Les relato brevemente lo que ocurrió en el año 2007 a uno de tantos desempleados que tiene Andalucía. El alumno en cuestión asistió a un curso de F.P.O. (Formación Profesional Ocupacional) para personas desempleadas, organizado por una entidad privada. Al final del curso le expidieron un certificado firmado por el que era entonces Director Provincial del Servicio Andaluz de Empleo, Antonio Rivas Sánchez, con un total de 284 horas lectivas, celebrado entre los días 26-02-2007 al 15-05-2007.
Tuvieron dos profesores, uno de ellos del sindicato de Comisiones Obreras (CC.OO.), que al parecer, asistía poco al curso.

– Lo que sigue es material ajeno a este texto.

-- ==== Sys2Proof/Laws/PerInstr.lean ====
section
/-! SUPPORT. One lemma per instruction: its encoded word carries the tag or opcode of its row of spec/opcode_table.json. -/

namespace Sys2Proof.Laws

theorem reserved_mem (g : Tag) (h : Tag.isReserved g = true) : g.toNat ∈ [4, 5, 6, 7] := by
  have hlt : g.toNat < 8 := g.isLt
  have hge : 4 ≤ g.toNat := by simpa [Tag.isReserved] using h
  simp only [List.mem_cons, List.not_mem_nil, or_false]
  omega

end Sys2Proof.Laws

namespace Sys2Proof.Laws.RowTag

/-- The tags or opcodes of the row (`mask` and `match` of opcode_table.json; a reserved row has the tags 4 to 7). -/
def tags : Instr → List Nat
  | .tokData _ => [0]
  | .tokPre _ => [1]
  | .tokEom _ => [2]
  | .tokEos _ => [3]
  | .tokRsvd _ _ => [4, 5, 6, 7]
  | .puUnit _ => [0]
  | .puPre _ => [1]
  | .puEom _ => [2]
  | .puEos _ => [3]
  | .puRsvd _ _ => [4, 5, 6, 7]
  | .write _ => [0]
  | .endSession => [1]
  | .closeSession => [2]
  | .abortWhenDone => [3]
  | .sample _ _ _ _ => [4]
  | .cmdRsvd5 => [5]
  | .cmdRsvd6 => [6]
  | .cmdRsvd7 => [7]

/-- The tag or opcode a word carries (R71, R73, R74). -/
def tagOf : Word → Nat
  | .tok w => (tokTag w).toNat
  | .pu w => (puTag w).toNat
  | .cmd op _ => op.toNat

/-- The family's statement. -/
def Statement (i : Instr) : Prop := i.wellFormed = true → tagOf (encode i) ∈ tags i

theorem tokData (p : BitVec 16) : Statement (.tokData p) := fun _ => by simp [encode, tagOf, tags]
theorem tokPre (h : Handle) : Statement (.tokPre h) := fun _ => by simp [encode, tagOf, tags]
theorem tokEom (h : Handle) : Statement (.tokEom h) := fun _ => by simp [encode, tagOf, tags]
theorem tokEos (h : Handle) : Statement (.tokEos h) := fun _ => by simp [encode, tagOf, tags]
theorem tokRsvd (g : Tag) (d : Byte) : Statement (.tokRsvd g d) := fun h => by
  simpa [encode, tagOf, tags] using reserved_mem g h
theorem puUnit (u : Byte) : Statement (.puUnit u) := fun _ => by simp [encode, tagOf, tags]
theorem puPre (h : Handle) : Statement (.puPre h) := fun _ => by simp [encode, tagOf, tags]
theorem puEom (h : Handle) : Statement (.puEom h) := fun _ => by simp [encode, tagOf, tags]
theorem puEos (h : Handle) : Statement (.puEos h) := fun _ => by simp [encode, tagOf, tags]
theorem puRsvd (g : Tag) (d : Byte) : Statement (.puRsvd g d) := fun h => by
  simpa [encode, tagOf, tags] using reserved_mem g h
theorem write (bytes : List Byte) : Statement (.write bytes) := fun _ => by simp [encode, tagOf, tags]
theorem endSession : Statement .endSession := fun _ => by simp [encode, tagOf, tags]
theorem closeSession : Statement .closeSession := fun _ => by simp [encode, tagOf, tags]
theorem abortWhenDone : Statement .abortWhenDone := fun _ => by simp [encode, tagOf, tags]
theorem sample (t : Time) (a : Nat) (f : Freq) (p : Bool) : Statement (.sample t a f p) :=
  fun _ => by simp [encode, tagOf, tags]
theorem cmdRsvd5 : Statement .cmdRsvd5 := fun _ => by simp [encode, tagOf, tags]
theorem cmdRsvd6 : Statement .cmdRsvd6 := fun _ => by simp [encode, tagOf, tags]
theorem cmdRsvd7 : Statement .cmdRsvd7 := fun _ => by simp [encode, tagOf, tags]

end Sys2Proof.Laws.RowTag
end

No obstante, aprovechó este curso de F.P.O. para “venderles” a los alumnos dos cursos que organizaba dicho sindicato, de 250 horas lectivas cada uno. Simplemente tenían que pagar unos 100 euros por cada curso, les entregaba un manual, y cumplimentaban un cuestionario de preguntas en dos o tres días, y así obtenían el certificado. Y así hicieron. Según el certificado, ambos cursos se desarrollaron entre los días 12-03-2007 y 25-04-2007, fechas que coinciden con el curso al que asistían de F.P.O.
Estos dos cursos tenían el reconocimiento de la Consejería de Salud de la Junta de Andalucía como de “interés docente-sanitario”, con números de expedientes 436/2005 y 105/2006. Según el certificado, estaban dirigidos a auxiliares de enfermería, celadores y trabajadores sociales, y a personal de cocina, cocineros, pinches y gobernantas de cocinas hospitalarias, aunque el alumno en paro no tenía formación alguna relacionada con dichas profesiones. Ambos certificados estaban firmados por el Secretario General (Rafael F.S.) y la Secretaria de Formación (Ana R.R.) de la Unión Provincial de Sevilla de CCOO.
No voy a entrar en el estudio de la legalidad o ilegalidad de estas actuaciones, pero a simple vista es un fraude con unas consecuencias lamentables, como explicaré más adelante, especialmente si esta práctica ha estado generalizada.
He investigado en Internet la publicidad de este tipo de cursos, y he buscado la normativa sobre ese “reconocimiento de interés docente-sanitario”. Parece ser que CC.OO utiliza la formación para conseguir afiliados, según la publicidad de sus cursos (folleto de FYSA, Formación y Sanidad de CCOO). Muchos de esos cursos cuentan, según dicha publicidad, con la acreditación “RIDS”, es decir, “Reconocidos de Interés Docente-Sanitario”, y se advierte de lo siguiente: “GARANTÍA DE CALIDAD. Todos los cursos cuentan con Reconocimiento de Interés Docente Sanitario (RIDS) o de Interés Sanitario (RIS), mediante las correspondientes resoluciones de la Administración Sanitaria. Atendiendo al criterio de algún tribunal de Comunidad Autónoma puede ser que no se valore este Reconocimiento oficial en los procesos selectivos.”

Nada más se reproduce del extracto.